--- DATA FOR THE TASK ---
-- ==== Sys2Proof/Machine/Core.lean ====
section
/-! DEFINITION. The machine handed to the host. -/

def Sys2Proof.core : Host.Core :=
  { State := Sys2Proof.Machine.State, Fault := Sys2Proof.Machine.Fault, Refusal := Sys2Proof.Machine.Refusal,
    step := Sys2Proof.Machine.step, reset := Sys2Proof.Machine.State.reset }
end

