-- ==== Sys2Proof/WellFormed.lean ====
section
/-! DEFINITION. Which commands are well formed: every field in the range the spec states for it (R46, R148, R178 to R182,
R189, R190, R194), every received frame of the length its request fixes (R156). An ill-formed request is still run: the port
answers it as R178 says. -/

namespace Sys2Proof

/-- A flag, presence flag or direction byte: 0 or 1 (R194). -/
def isFlagByte (x : Byte) : Bool := x.toNat ≤ 1

/-- A value in a closed range (00, Numbers). -/
def within (lo hi x : Nat) : Bool := lo ≤ x && x ≤ hi

/-- The ranges of a BOOK's fields (R46, R58, R179, R194): a value behind a clear presence flag is not read. -/
def BookReq.wellFormed (q : BookReq) : Bool :=
  q.credential != 0 && within 0 2 q.cls.toNat && isFlagByte q.large && q.zoneMask != 0 &&
  within 60 7200 q.hold.toNat && within 0 14400 q.wait.toNat && within 600 86400 q.stay.toNat &&
  isFlagByte q.capPresent && (q.capPresent == 0 || within 10 1500 q.cap.toNat) &&
  isFlagByte q.pinPresent && (q.pinPresent == 0 || within 0 511 q.pin.toNat)

/-- The ranges of an AMEND's fields (R46, R61, R194). -/
def AmendReq.wellFormed (q : AmendReq) : Bool :=
  isFlagByte q.holdPresent && (q.holdPresent == 0 || within 60 7200 q.hold.toNat) &&
  isFlagByte q.stayPresent && (q.stayPresent == 0 || within 600 86400 q.stay.toNat) &&
  within 0 2 q.capAction.toNat && (q.capAction != 1 || within 10 1500 q.cap.toNat) &&
  isFlagByte q.maskPresent && (q.maskPresent == 0 || q.mask != 0)

/-- The well-formed commands. -/
def Instr.wellFormed : Instr → Bool
  | .writeTransaction _ _ => true
  | .readTransaction _ _ => true
  | .invalidCommandTransaction _ command count =>
      command != some 0x01 && command != some 0x02 && (command.isSome || count == 0)
  | .book q => q.wellFormed
  | .amend q => q.wellFormed
  | .cancel _ => true
  | .release _ => true
  | .queryReservation _ => true
  | .findCredential c => c != 0
  | .listChanges => true
  | .queryBay b => within 0 511 b.toNat
  | .setBayServiceOut b => within 0 511 b.toNat
  | .setBayServiceIn b => within 0 511 b.toNat
  | .clearStranded b => within 0 511 b.toNat
  | .loadPlanFirst body => body.length ≤ Config.maxBodyBytes
  | .loadPlanMiddle body => body.length ≤ Config.maxBodyBytes
  | .loadPlanLast body => body.length ≤ Config.maxBodyBytes
  | .loadPlanOnly body => body.length ≤ Config.maxBodyBytes
  | .queryFeeder f => within 0 15 f.toNat
  | .curtail amount duration => amount != 0 && within 1 86400 duration.toNat
  | .curtailAmountZero _ => true
  | .setClock _ => true
  | .readClock => true
  | .readNotices => true
  | .setNoticeMask m => within 0 63 m.toNat
  | .setChangeThreshold t => within 1 64 t.toNat
  | .snapshotCounters c => isFlagByte c
  | .readCounters => true
  | .reset => true
  | .hardwareReset => true
  | .secPulse => true
  | .holdEnd _ => true
  | .waitEnd _ => true
  | .stayEnd _ => true
  | .identifyEnd _ => true
  | .graceEnd _ => true
  | .curtailEnd => true
  | .report _ frame => frame.length == 21
  | .ack _ frame => frame.length == 7
  | .replyTimeout _ => true
  | .badReplyFrame _ frame => frame.length == 21 || frame.length == 7
  | .lateFrame _ _ => true

end Sys2Proof
end

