/-- R61, R64, R88, R99: a new zone mask. At a WAITING record it stores the mask, and holds the bay selection now finds (the record off
its list, WAIT_END gone, HOLD_END inserted, no mark, PLACED_FROM_WAITING not counted). At a HELD record whose bay lies inside it, it
stores the mask. A HELD record whose bay lies outside it is unbound and held at the bay selection finds, the record counted as unbound,
or becomes WAITING at its place in line with its WAIT_END; then the left bay, if it was HELD, is freed and offered, and if it was
identifying goes on without its kept hold. With no other bay and no wait limit the request is refused NO_BAY with no field changed. -/
def Obligations.AmendMask : Prop :=
  ∀ (q : AmendReq) (s : State) (i : SlotNo) (r : Reservation), s.takes (.amend q) → s.resolve q.ticket = .live i r →
    q.holdPresent = 0 → q.stayPresent = 0 → q.capAction = 0 → q.maskPresent ≠ 0 →
    let others := s.deadlines.filter fun d => d.owner != .slot i
    let at_ (x : Reservation) : State := { s with slots := s.slots.set i.val { s.slot i with record := some x } }
    let x := { r with zoneMask := q.mask }
    let holdEnd : Deadline := ⟨.holdEnd, .slot i, min (s.clock + r.hold) 0xFFFFFFFF⟩
    (∀ (b : BayNo) (p : BayPlan), r.state = .waiting → r.bay = none → s.select x.claim = some b →
      (s.bay b).place = some p → (s.bay b).Lawful →
      let y := { x with state := .held, bay := some b }
      let t : State := { at_ y with
        highList := s.highList.filter (· != i), normalList := s.normalList.filter (· != i)
        bays := s.bays.set b.val { s.bay b with state := .held, aspect := .reserved, bound := some i }
        feeders := s.feeders.set p.feeder.val
          { s.feeder p.feeder with pledge := (s.feeder p.feeder).pledge + p.pmin }
        deadlines := insertByDue holdEnd others
        lanes := (s.aspectOrder b false).lanes }
      exec (.amend q) s = .next (t.answered (.amend q) .ok (t.reservationRecord i y))) ∧
    (r.state = .waiting → r.bay = none → s.select x.claim = none →
      exec (.amend q) s = .next ((at_ x).answered (.amend q) .ok ((at_ x).reservationRecord i x))) ∧
    (∀ (b : BayNo) (p : BayPlan), r.state = .held → r.bay = some b → (s.bay b).place = some p →
      q.mask.getLsbD p.zone.val = true →
      exec (.amend q) s = .next ((at_ x).answered (.amend q) .ok ((at_ x).reservationRecord i x))) ∧
    ∀ (y : BayNo) (p : BayPlan), r.state = .held → r.bay = some y → (s.bay y).place = some p →
      q.mask.getLsbD p.zone.val = false →
      let left (z : Reservation) (ds : List Deadline) : State := { at_ z with
        bays := s.bays.set y.val { s.bay y with bound := none, keptHold := false }
        feeders := s.feeders.set p.feeder.val
          { s.feeder p.feeder with pledge := (s.feeder p.feeder).pledge - p.pmin }
        deadlines := ds }
      let ends (u : State) : Prop :=
        let t := if (s.bay y).state = .held then (u.enter y .free).offer y else u
        ∃ z, t.record i = some z ∧
          exec (.amend q) s = .next ((State.aspectOrders s t).answered (.amend q) .ok (t.reservationRecord i z))
      let found := s.select { x.claim with leaving := some y }
      (∀ (b : BayNo) (g : BayPlan), found = some b → (s.bay b).place = some g →
        let u := left { x with state := .held, bay := some b } (insertByDue holdEnd others)
        ends { u with
          bays := u.bays.set b.val { u.bay b with state := .held, aspect := .reserved, reason := none, bound := some i }
          feeders := u.feeders.set g.feeder.val
            { u.feeder g.feeder with pledge := (u.feeder g.feeder).pledge + g.pmin } }) ∧
      (found = none → r.wait ≠ 0 →
        let older : SlotNo → Bool := fun j => match s.record j with
          | some a => !(decide (r.seq < a.seq) || (r.seq == a.seq && decide (r.created < a.created)))
          | none => true
        let joined (l : List SlotNo) := l.takeWhile older ++ i :: l.dropWhile older
        ends { left { x with state := .waiting, bay := none }
            (insertByDue ⟨.waitEnd, .slot i, min (s.clock + r.wait) 0xFFFFFFFF⟩ others) with
          highList := if r.priority = .high then joined s.highList else s.highList
          normalList := if r.priority = .high then s.normalList else joined s.normalList }) ∧
      (found = none → r.wait = 0 → exec (.amend q) s = .next (s.answered (.amend q) .noBay []))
---
▶ _PROBLEM TO SOLVE_
Take every line from the records above that has the word "stores" and copy it.

▶ _EXERCISE SOLUTION_
/-- R61, R64, R88, R99: a new zone mask. At a WAITING record it stores the mask, and holds the bay selection now finds (the record off
stores the mask. A HELD record whose bay lies outside it is unbound and held at the bay selection finds, the record counted as unbound,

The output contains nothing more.